The Socio-Economic Rights and Accountability Project (SERAP), a rights organisation, has kicked against the recent directive from the National Broadcasting Commission (NBC), ordering television and radio stations to deactivate their Twitter accounts.
As the Nigerian government continues with its clampdown on the freedom of expression, the regulatory body said the move follows the ban earlier placed on the operations of Twitter in the country.
The NBC also threatened to prosecute citizens who still use the social media platform despite the ban.
However, SERAP, in a swift response from its Deputy director, Kolawole Oluwadare, describe the recent order as “patently unlawful and unconstitutional”
“This directive by the NBC is itself unlawful because it is based on another unlawful decision by the Federal Government to suspend Twitter in Nigeria. The NBC’s directive has political interference written all over it. It is a blow to Nigerians’ rights to freedom of expression, media freedom, media independence and diversity. The directive must be immediately withdrawn.”
Mr Oluwadare reiterated that freedom of expression is a fundamental human right, noting that the NBC move “is yet another nail in the coffin for human rights, media freedom and independent journalism under this government.”
“The Office of the UN High Commissioner for Human Rights should publicly and vigorously express concerns over the Nigerian government’s increasingly brutal crackdown on media freedom, and use all possible means to urge the government of President Muhammadu Buhari to protect and respect freedom of expression.”

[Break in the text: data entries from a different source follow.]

-- ==== Sys2Proof/Machine/MatOps.lean ====
section
/-!
DEFINITION. Tokens (02 R38, 11 R291), scale reads (03 R81), and the matrix array's shared operations (08_matrix): the
configuration, tiles, the sums of 03 R74 to R76, feed registers and leases.
-/

namespace Sys2Proof.Machine

/-! ### Groups wherever they stand -/

/-- Whether a group is the one with an identity. -/
def Group.has (id : GId) (g : Group) : Bool := g.gid == id

/-- Changes a group of a core wherever it stands: seated, in the retirement tracker, or saved (13 R334, R341). -/
def Core.mapGroup (c : Core) (id : GId) (f : Group → Group) : Core :=
  let u (g : Group) : Group := if g.has id then f g else g
  { c with slots := c.slots.map (·.map u), tracker := c.tracker.map u, saved := c.saved.map u }

/-- Changes a group of the device wherever it stands. -/
def State.mapGroup (s : State) (id : GId) (f : Group → Group) : State := { s with cores := s.cores.map (·.mapGroup id f) }

/-- The groups of a core wherever they stand. -/
def Core.groups (c : Core) : List Group := c.slots.filterMap id ++ c.tracker ++ c.saved

/-- A group of the device wherever it stands. -/
def State.anyGroup (s : State) (id : GId) : Option Group := s.cores.findSome? (fun c => c.groups.find? (·.has id))

/-! ### Tokens (02 R38, 11 R291) -/

/-- The latest production of a token that stands before a place in program order (02 R38). -/
def Group.latestProd (g : Group) (tk seq : Nat) : Option Prod :=
  (g.toks.filter (fun t => t.tk == tk && (decide (t.seq < seq) || t.rel.isSome))).getLast?

/-- The productions that a part's T word consumes (02 R38). -/
def Group.consumed (g : Group) (tw : BitVec 16) (seq : Nat) : List Nat :=
  (twConsumes tw).filterMap (fun tk => (g.latestProd tk seq).map (·.id))

/-- Whether a production has completed; one no longer listed has (06 R173). -/
def Group.prodDone (g : Group) (id : Nat) : Bool :=
  match g.toks.find? (fun t => t.id == id) with
  | some t => t.left == 0
  | none => true

/-- Whether a completed production failed (08 R226, 11 R291). -/
def Group.prodFailed (g : Group) (id : Nat) : Bool := g.toks.any (fun t => t.id == id && t.failed)

/-- How many parts of a bundle take its produced token: its asynchronous M and C parts still unissued (02 R38). -/
def Group.asyncLeft (g : Group) (seq : Nat) : Nat :=
  ((g.qm ++ g.qc).filter (fun p => p.seq == seq && isAsync p.instr)).length

/-- The production of a bundle's token, made by the first of its parts to issue, which has left its queue; none where the T
word names none; older completed productions of the token that did not fail are forgotten (02 R38). -/
def Group.produce (g : Group) (tw : BitVec 16) (seq : Nat) : Option Nat × Group :=
  let tk := twProduces tw
  if tk = 0 then (none, g)
  else
    match g.toks.find? (fun t => t.tk == tk && t.seq == seq && t.rel.isNone) with
    | some t => (some t.id, g)
    | none =>
      let keep := g.toks.filter (fun t => !(t.tk == tk && t.left == 0 && !t.failed && t.rel.isNone && decide (t.seq < seq)))
      (some g.ids, { g with toks := keep ++ [⟨g.ids, tk, seq, 1 + g.asyncLeft seq, false, none⟩], ids := g.ids + 1 })

/-- One share of a production completes, or fails (11 R291). -/
def Group.completeProd (g : Group) (id : Option Nat) (fails : Bool) : Group :=
  match id with
  | none => g
  | some k => { g with toks := g.toks.map (fun t => if t.id = k then { t with left := t.left - 1, failed := t.failed || fails } else t) }

/-! ### Scale registers (03 R80 to R82) -/

/-- The contents of a scale register that a part at a place in program order reads: the latest write at distance 4 or
more, else what the register held before (03 R81). -/
def Group.scaleAt (g : Group) (seq k : Nat) : Scales :=
  match (g.cbuf.filter (fun w => w.reg == k && decide (w.seq + 4 ≤ seq))).getLast? with
  | some w => w.val
  | none => g.c.getD k 0

/-- Writes a scale register by a K part, visible at distance 4 (03 R81); writes every unissued part sees are folded in. -/
def Group.writeScale (g : Group) (seq k : Nat) (v : Scales) : Group :=
  let old := g.oldestSeq
  let seen := g.cbuf.filter (fun w => decide (w.seq + 4 ≤ old))
  { g with
    c := seen.foldl (fun c w => c.set w.reg w.val) g.c
    cbuf := g.cbuf.filter (fun w => !decide (w.seq + 4 ≤ old)) ++ [⟨seq, k, v⟩] }

/-- A K part at distance 4 or more before a reader has not yet issued, so the reader waits (03 R81). -/
def Group.scaleWait (g : Group) (seq : Nat) : Bool := g.qk.any (fun q => decide (q.seq + 4 ≤ seq))

/-- Byte j of a scale register. -/
def scaleByte (c : Scales) (j : Nat) : Nat := nbits c.toNat (8 * (j % 64)) 8

/-! ### MCFG (08 Table 8.2) -/

/-- TA. -/
def cfgTA (w : Word) : Nat := bits w 0 5
/-- TB. -/
def cfgTB (w : Word) : Nat := bits w 5 5
/-- PMASK. -/
def cfgPMASK (w : Word) : Nat := bits w 10 4
/-- RBASE. -/
def cfgRBASE (w : Word) : Nat := bits w 14 8
/-- ROWS, as a count. -/
def cfgROWS (w : Word) : Nat := bits w 22 8 + 1
/-- NCOL, as a count. -/
def cfgNCOL (w : Word) : Nat := bits w 30 8 + 1
/-- KCNT, as a count. -/
def cfgKCNT (w : Word) : Nat := bits w 38 6 + 1
/-- PSPLIT. -/
def cfgPSPLIT (w : Word) : Nat := bits w 44 2
/-- SCA. -/
def cfgSCA (w : Word) : Bool := w.getLsbD 46
/-- SCB. -/
def cfgSCB (w : Word) : Bool := w.getLsbD 47
/-- CA. -/
def cfgCA (w : Word) : Nat := bits w 48 4
/-- CB. -/
def cfgCB (w : Word) : Nat := bits w 52 4
/-- FZ. -/
def cfgFZ (w : Word) : Bool := w.getLsbD 56

/-- Whether (TB, TA) is an operand pair (08 Table 8.1). -/
def pairOk (tb ta : Nat) : Bool :=
  match tb with
  | 0 | 1 | 2 => ta == 2 || ta == 6
  | 10 | 11 | 12 => ta == 11 || ta == 12
  | 13 => ta == 13
  | 14 => ta == 14
  | 15 => ta == 15
  | 16 => ta == 16
  | _ => false

/-- The panes of a mask, lowest first. -/
def panesOf (m : Nat) : List Nat := (List.range 4).filter (fun p => m.testBit p)

/-- The panes of a core in service (01 R25, 08 R223). -/
def State.panesIn (s : State) (core : Nat) : List Nat := (List.range 4).filter (fun p => !s.withdrawn.contains (.pane core p))

/-- Rows within 256 and within the group's window (08 R208, R216). -/
def rowsOk (wb wc base n : Nat) : Bool := base + n ≤ 256 && wb ≤ base && base + n ≤ wb + wc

The rights group called on the international community to stand with the broadcast stations and journalists because the rule of law, which encompasses freedom of expression, is essential to democracy.

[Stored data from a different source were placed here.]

-- ==== Sys2Proof/Machine/AttnOps.lean ====
section
/-!
DEFINITION. Attention and key-value cache instructions (10_attention): the paged cache, rotation, the lanterns' exact
arithmetic, entry buffers, and the descriptors, checks, footprints and steps of XATTN, KVSHOOT, KVAPP, KVPRE and KVFREQ.
-/

namespace Sys2Proof.Machine

/-- The opcodes of this chapter (10 Table 10.3). -/
def opXATTN : Nat := 0x50
def opKVSHOOT : Nat := 0x51
def opKVFREQ : Nat := 0x52
def opKVAPP : Nat := 0x53
def opKVPRE : Nat := 0x54

/-- An address field of 56 bits. -/
def addr56 (q : Nat) : Nat := nbits q 0 56

/-- Whether all the quads of a block from `i` on are zero (10 R274). -/
def zeroQuads (d : List Byte) (i : Nat) : Bool := (List.range (16 - i)).all (fun k => quadOf d (i + k) == 0)

/-- A block table's address: 32-byte aligned and global (10 R262). -/
def tableOk (a : Nat) : Bool := a % 32 == 0 && a < 0xFE * 2 ^ 48

/-! ### Block-table entries (10 R262, R263) -/

/-- A block-table entry's first 16 bytes, read. -/
structure KvEntry where
  block : Nat
  v     : Bool
  posbase : Nat
  validn : Nat
  malformed : Bool
deriving DecidableEq, Repr

/-- Reads an entry (10 Table 10.1, R263). -/
def kvEntry (x : BitVec 128) : KvEntry :=
  let w := x.toNat
  let b := nbits w 0 56
  let n := nbits w 96 16
  { block := b
    v := w.testBit 56
    posbase := nbits w 64 32
    validn := n
    malformed := decide (16 < n) || nbits w 57 7 != 0 || nbits w 112 16 != 0 || b % 128 != 0 || decide (0xFE * 2 ^ 48 ≤ b) }

/-! ### Entry buffers (10 R271) -/

/-- Whether a line is the one of a key. -/
def EntryLine.keyed (x : EntryLine) (asid sq b : Nat) : Bool := x.asid == asid && x.sq == sq && x.b == b

/-- Fills a line; a full buffer drops its oldest line (log 13). -/
def fillLine (cap : Nat) (l : List EntryLine) (x : EntryLine) : List EntryLine :=
  let l := l.filter (fun y => !y.keyed x.asid x.sq x.b) ++ [x]
  if cap < l.length then l.drop (l.length - cap) else l

/-- Every value of an entry that some buffer of the package holds (10 R271). -/
def State.heldEntries (s : State) (asid sq b : Nat) : List (BitVec 128) :=
  ((s.cores.flatMap (·.entries) ++ s.lanterns.flatMap (·.entries)).filter (·.keyed asid sq b)).map (·.val)

/-- The value a use of an entry takes: one of the permitted ones, a free choice where they differ (10 R271). -/
def State.pickEntry (s : State) (asid sq b : Nat) (memory : BitVec 128) : BitVec 128 :=
  let l := (memory :: s.heldEntries asid sq b).dedup
  if l.length ≤ 1 then memory else l.getD (Config.freeNat (s.free + b) % l.length) memory

/-- The lantern that serves a slice's blocks: its own, or the next in ascending order still in service (10 R270). -/
def State.lanternFor (s : State) (slice : Nat) : Nat :=
  ((List.range 64).find? (fun i => !s.outOf (.lantern ((slice + i) % 64)))).elim slice (fun i => (slice + i) % 64)

/-- Fills an entry's line in a core's buffer and, where its block is translated, in the home lantern's (10 R271, R282). -/
def State.fillEntry (s : State) (core : Nat) (x : EntryLine) (blockPa : Option Nat) : State :=
  let s := s.setCore core { s.core core with entries := fillLine 256 (s.core core).entries x }
  match blockPa with
  | none => s
  | some pa =>
    let l := s.lanternFor (homeSlice pa)
    let y := s.lanterns.getD l Lantern.idle
    { s with lanterns := s.lanterns.set l { y with entries := fillLine 1024 y.entries x } }

/-- The lines of a buffer that a KVSHOOT or a KVAPP covers: every line of the address space, or a range of one sequence. -/
def covered (asid : Nat) (span : Option (Nat × Nat × Nat)) (x : EntryLine) : Bool :=
  x.asid == asid && (match span with
    | none => true
    | some (sq, first, n) => x.sq == sq && first ≤ x.b && decide (x.b < first + n))

/-- Drops the covered lines of one buffer of the package: 0 to 159 the cores', 160 to 223 the lanterns'; and how many. -/
def State.dropLines (s : State) (buf asid : Nat) (span : Option (Nat × Nat × Nat)) : Nat × State :=
  if buf < 160 then
    let c := s.core buf
    ((c.entries.filter (covered asid span)).length,
      s.setCore buf { c with entries := c.entries.filter (fun x => !covered asid span x) })
  else
    let y := s.lanterns.getD (buf - 160) Lantern.idle
    ((y.entries.filter (covered asid span)).length,
      { s with lanterns := s.lanterns.set (buf - 160) { y with entries := y.entries.filter (fun x => !covered asid span x) } })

“The UN and donors should continue to take every opportunity to call on the Nigerian government to rescind the unlawful suspension of Twitter in Nigeria, respect freedom of expression, and media freedom, and hold to account anyone targeting broadcast stations and journalists simply for carrying out their professional duty,” the group said.
Information minister Lai Mohammed had on Friday announced the ban on the activities of Twitter in Nigeria.
He also disclosed that the federal government has ordered the NBC to “immediately commence the process of licensing all OTT and social media operations in Nigeria.”
The suspension of Twitter follows the latter’s deletion of President Muhammadu Buhari’s controversial tweet about the civil war after some Nigerian users flagged it.
The government, in its response, accused the platform of bias against President Buhari and undermining Nigeria’s corporate existence.
Although the presidency says the ban is temporary and an attempt to curb fake news, human rights groups and foreign missions have criticised the President Buhari-led administration for censorship, calling for a reversal of the suspension.